Please copy, exactly as they appear below, the lines from the one containing "rw [decodeTableWord_spiRead hrow, frameInstr, (spiFrame_fields" through the one containing "have hbit : (f.b0".

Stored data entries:
● ● ● ● ●
-- ==== Sys2Proof/Laws/Spi.lean ====
section
/-! SUPPORT. What `spi.setup` and the double read can do, said once. -/

namespace Sys2Proof.Machine

open Sys2Proof.Safety

/-- R100, R101: the three ends of a `spi.setup` of the object's one caller. -/
theorem spiSetupOn_cases {k : Nat} {s : State} (howner : OwnsSpi s k) :
    ((s.spiAt k).handle = .unset ∧ spiSetupOn k s =
      .next ((s.setSpi k { s.spiAt k with configured := false }).received (.err .configuration))) ∨
    ((s.spiAt k).handle = .set ∧ (drawConfigure k s).1 = .accept ∧ ∃ rest d, spiSetupOn k s =
      .next ((s.putSpi k { (s.spiAt k).setUp with configureAnswers := rest } d).received (.ok .void))) ∨
    ((s.spiAt k).handle = .set ∧ (drawConfigure k s).1 = .reject ∧ ∃ rest n d, spiSetupOn k s =
      .next ((s.putSpi k { (s.spiAt k).rejected n with configureAnswers := rest } d).received
        (.err .configuration))) := by
  unfold spiSetupOn
  rw [admitCaller_of_owner howner]
  cases hh : (s.spiAt k).handle with
  | unset => exact Or.inl ⟨rfl, by rw [finish_eq]⟩
  | set =>
    have hk := spi_exists_of_handle hh
    obtain ⟨rest, d, hd⟩ := drawConfigure_state k s
    generalize drawConfigure k s = D at hd
    obtain ⟨a, s'⟩ := D
    simp only at hd
    subst hd
    refine Or.inr ?_
    cases a with
    | accept =>
      refine Or.inl ⟨rfl, rfl, rest, d, ?_⟩
      simp only [putSpi_spiAt_self s k _ _ hk, putSpi_setSpi, finish_eq]
      rfl
    | reject =>
      refine Or.inr ⟨rfl, rfl, rest, d, d + 1, ?_⟩
      simp only [putSpi_spiAt_self s k _ _ hk, finish_eq]
      rw [drawn_eq_putSpi _ k, putSpi_setSpi, putSpi_draws]
      simp only [State.putSpi, State.setSpi, List.set_set]
      rfl

/-- R95: what one step of the double read can do, by how its read ended. -/
theorem spiRead2On_eq {k : Nat} {reg device : Byte} {s s' : State} {r : OpResult} (hr : reg.toNat < 0x80)
    (howner : OwnsSpi s k)
    (h : spiPerform k device (.read reg) (spiReadFrame reg) (fun rx => .word (frameValue rx)) s = .returned r s') :
    spiRead2On k reg device s =
      if s.caller.inFlight = some .secondRead then .next (s'.received r) else afterFirstRead r s' := by
  unfold spiRead2On
  rw [admitRegister_of_lt hr, admitCaller_of_owner howner, h]
  rfl

end Sys2Proof.Machine
end

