/-- A write frame is in a row of `spi.write`, and not in the row of `spi.read` that stands before. -/
theorem decodeTableWord_spiWrite (hread : Nat.land w 0x80FFFFFFFF ≠ 0)
    (h : Nat.land w 0x8000000000 = 0 ∨ Nat.land w 0x8000000000 = 0x8000000000) :
    decodeTableWord 40 w = frameInstr .spiWrite w := by
  have hread' : (Nat.land w 0x80FFFFFFFF == 0) = false := beq_false_of_ne hread
  rcases h with h | h
  · simp only [decodeTableWord, frameRows, List.find?_cons, hread', h]
    rfl
  · simp only [decodeTableWord, frameRows, List.find?_cons, hread', h]
    rfl

theorem decodeTableWord_uartWrite (h : Nat.land w 0xFF00800000000000 = 0x0500800000000000) :
    decodeTableWord 64 w = frameInstr .uartWrite w := by
  simp only [decodeTableWord, frameRows, List.find?_cons, h]
  rfl

theorem decodeTableWord_uartRead (h : Nat.land w 0xFF008000 = 0x05000000) :
    decodeTableWord 32 w = frameInstr .uartRead w := by
  simp only [decodeTableWord, frameRows, List.find?_cons, h]
  rfl

end

namespace Machine

/-! ## Frames as numbers -/

/-- The masked number of a frame is the number of its masked bytes. -/
theorem land_foldl_bytes : ∀ (bs ms : Bytes) (n m : Nat), bs.length = ms.length →
    Nat.land (bs.foldl (fun n b => n * 256 + b.toNat) n) (ms.foldl (fun n b => n * 256 + b.toNat) m) =
      (List.zipWith (· &&& ·) bs ms).foldl (fun n b => n * 256 + b.toNat) (Nat.land n m)
  | [], [], _, _, _ => rfl
  | b :: bs, c :: ms, n, m, h => by
    have hbyte : Nat.land (n * 256 + b.toNat) (m * 256 + c.toNat) = Nat.land n m * 256 + (b &&& c).toNat :=
      land_byte n m b.isLt c.isLt
    simp only [List.foldl_cons, List.zipWith_cons_cons]
    rw [land_foldl_bytes bs ms _ _ (Nat.succ.inj h), hbyte]

theorem land_wireNumber {bs ms : Bytes} (h : bs.length = ms.length) :
    Nat.land (wireNumber bs) (wireNumber ms) = wireNumber (List.zipWith (· &&& ·) bs ms) :=
  land_foldl_bytes bs ms 0 0 h

theorem byte_and_ff (b : Byte) : b &&& 0xFF = b := BitVec.and_allOnes

theorem byte_and_00 (b : Byte) : b &&& 0 = 0 := BitVec.and_zero

/-- The seven low bits of a byte. -/
theorem ofNat_toNat_mod_128 (b : Byte) : BitVec.ofNat 8 (b.toNat % 128) = b &&& 0x7F := by
  revert b
  decide

theorem and_7f_of_lt {b : Byte} (h : b.toNat < 0x80) : b &&& 0x7F = b := by
  revert b
  decide

theorem and_80_of_lt {b : Byte} (h : b.toNat < 0x80) : b &&& 0x80 = 0 := by
  revert b
  decide

/-- A register with bit 7 set beside it: the seven low bits are the register (R73, R76). -/
theorem or_80_and_7f_of_lt {b : Byte} (h : b.toNat < 0x80) : (b ||| 0x80) &&& 0x7F = b := by
  revert b
  decide

theorem or_80_and_80 (b : Byte) : (b ||| 0x80) &&& 0x80 = 0x80 := by
  revert b
  decide

theorem and_80_cases (b : Byte) : b &&& 0x80 = 0 ∨ b &&& 0x80 = 0x80 := by
  revert b
  decide

/-! ## SPI frames -/

/-- R73: a frame's number is its first byte, then its value field. -/
theorem wireNumber_spiFrame (f : SpiFrame) :
    wireNumber (spiFrameBytes f) = f.b0.toNat * 2 ^ 32 + (frameValue f).toNat := by
  simp only [wireNumber, spiFrameBytes, List.foldl_cons, List.foldl_nil, frameValue, unbe32_toNat]
  omega

/-- The operands a frame's number holds. -/
theorem spiFrame_fields (f : SpiFrame) :
    BitVec.ofNat 8 (bitField (wireNumber (spiFrameBytes f)) 32 7) = f.b0 &&& 0x7F ∧
      BitVec.ofNat 32 (bitField (wireNumber (spiFrameBytes f)) 0 32) = frameValue f := by
  have hvalue := (frameValue f).isLt
  rw [wireNumber_spiFrame, ← ofNat_toNat_mod_128, bitField, bitField]
  refine ⟨?_, BitVec.eq_of_toNat_eq ?_⟩
  · congr 1
    omega
  · rw [BitVec.toNat_ofNat]
    omega

/-- R73: the value field of a read frame is zero. -/
theorem frameValue_spiReadFrame (reg : Byte) : frameValue (spiReadFrame reg) = 0 := by
  show unbe32 0 0 0 0 = 0
  decide

/-- R73: the value field of a write frame is the value. -/
theorem frameValue_spiWriteFrame (flag : WriteFlag) (reg : Byte) (value : Value) :
    frameValue (spiWriteFrame flag reg value) = value :=
  unbe32_bytes value

/-- The row of `spi.read` covers bit 7 of the first byte and the whole value field. -/
theorem land_spiFrame_read (f : SpiFrame) :
    Nat.land (wireNumber (spiFrameBytes f)) 0x80FFFFFFFF = (f.b0 &&& 0x80).toNat * 2 ^ 32 + (frameValue f).toNat := by
  have hmask := land_wireNumber (bs := spiFrameBytes f) (ms := [0x80, 0xFF, 0xFF, 0xFF, 0xFF]) rfl
  simp only [spiFrameBytes, List.zipWith_cons_cons, List.zipWith_nil_left, byte_and_ff] at hmask
  exact hmask.trans (wireNumber_spiFrame ⟨f.b0 &&& 0x80, f.b1, f.b2, f.b3, f.b4⟩)

/-- The rows of `spi.write` cover bit 7 of the first byte alone. -/
theorem land_spiFrame_write (f : SpiFrame) :
    Nat.land (wireNumber (spiFrameBytes f)) 0x8000000000 = (f.b0 &&& 0x80).toNat * 2 ^ 32 := by
  have hmask := land_wireNumber (bs := spiFrameBytes f) (ms := [0x80, 0, 0, 0, 0]) rfl
  simp only [spiFrameBytes, List.zipWith_cons_cons, List.zipWith_nil_left, byte_and_00] at hmask
  have hnumber := wireNumber_spiFrame (spiReadFrame (f.b0 &&& 0x80))
  rw [frameValue_spiReadFrame, show (0 : Value).toNat = 0 from rfl, Nat.add_zero] at hnumber
  exact hmask.trans hnumber

/-- R73, R84: a frame with bit 7 clear and no value is a read. -/
theorem decodeTableWord_of_read {f : SpiFrame} (hb : f.b0 &&& 0x80 = 0) (hv : frameValue f = 0) :
    decodeTableWord 40 (wireNumber (spiFrameBytes f)) = some (.spiRead (f.b0 &&& 0x7F) 0) := by
  have hrow : Nat.land (wireNumber (spiFrameBytes f)) 0x80FFFFFFFF = 0 := by
    rw [land_spiFrame_read, hb, hv]
    rfl
  rw [decodeTableWord_spiRead hrow, frameInstr, (spiFrame_fields f).1]

/-- R73, R84: every other frame is a write. -/
theorem decodeTableWord_of_write {f : SpiFrame} (h : f.b0 &&& 0x80 = 0 → frameValue f ≠ 0) :
    decodeTableWord 40 (wireNumber (spiFrameBytes f)) = some (.spiWrite (f.b0 &&& 0x7F) (frameValue f) 0) := by
  have hread : Nat.land (wireNumber (spiFrameBytes f)) 0x80FFFFFFFF ≠ 0 := by
    rw [land_spiFrame_read]
    intro hzero
    have hbit : (f.b0 &&& 0x80).toNat = 0 := by omega
    have hvalue : (frameValue f).toNat = 0 := by omega
    exact h (BitVec.eq_of_toNat_eq hbit) (BitVec.eq_of_toNat_eq hvalue)
  have hwrite : Nat.land (wireNumber (spiFrameBytes f)) 0x8000000000 = 0 ∨
      Nat.land (wireNumber (spiFrameBytes f)) 0x8000000000 = 0x8000000000 := by
    rw [land_spiFrame_write]
    exact (and_80_cases f.b0).imp (fun hb => by rw [hb]; rfl) (fun hb => by rw [hb]; rfl)
  obtain ⟨hreg, hvalue⟩ := spiFrame_fields f
  rw [decodeTableWord_spiWrite hread hwrite, frameInstr, hreg, hvalue]

/-- Settles O3: a frame with bit 7 clear and no value is in the row of `spi.read`, and every other in one of
`spi.write`. -/
theorem spiFramesMatchTableRows : Obligations.SpiFramesMatchTableRows := by
  intro reg value hreg
  have hflag00 : (spiWriteFrame .flag00 reg value).b0 = reg := BitVec.or_zero
  have hflag80 : (spiWriteFrame .flag80 reg value).b0 = reg ||| 0x80 := rfl
  refine ⟨?_, fun hvalue => ?_, ?_, ?_⟩
  · rw [decodeTableWord_of_read (and_80_of_lt hreg) (frameValue_spiReadFrame reg)]
    exact congrArg (fun r => some (Instr.spiRead r 0)) (and_7f_of_lt hreg)
  · rw [decodeTableWord_of_write fun _ => by rwa [frameValue_spiWriteFrame], frameValue_spiWriteFrame, hflag00,
      and_7f_of_lt hreg]
  · simp [spiWriteFrame, spiReadFrame, WriteFlag.byte, byte0, byte1, byte2, byte3]
  · have hbit : (spiWriteFrame .flag80 reg value).b0 &&& 0x80 ≠ 0 := by
      rw [hflag80, or_80_and_80]
      decide
    rw [decodeTableWord_of_write fun h => absurd h hbit, frameValue_spiWriteFrame, hflag80, or_80_and_7f_of_lt hreg]

/-! ## UART packets -/

theorem uartSync_toNat : Config.uartSync.toNat = 5 := rfl

section

variable (device b v3 v2 v1 v0 checksum : Byte)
● ● ● ● ●
## SOLUTION FOR THIS TASK
  rw [decodeTableWord_spiRead hrow, frameInstr, (spiFrame_fields f).1]

/-- R73, R84: every other frame is a write. -/
theorem decodeTableWord_of_write {f : SpiFrame} (h : f.b0 &&& 0x80 = 0 → frameValue f ≠ 0) :
    decodeTableWord 40 (wireNumber (spiFrameBytes f)) = some (.spiWrite (f.b0 &&& 0x7F) (frameValue f) 0) := by
  have hread : Nat.land (wireNumber (spiFrameBytes f)) 0x80FFFFFFFF ≠ 0 := by
    rw [land_spiFrame_read]
    intro hzero
    have hbit : (f.b0 &&& 0x80).toNat = 0 := by omega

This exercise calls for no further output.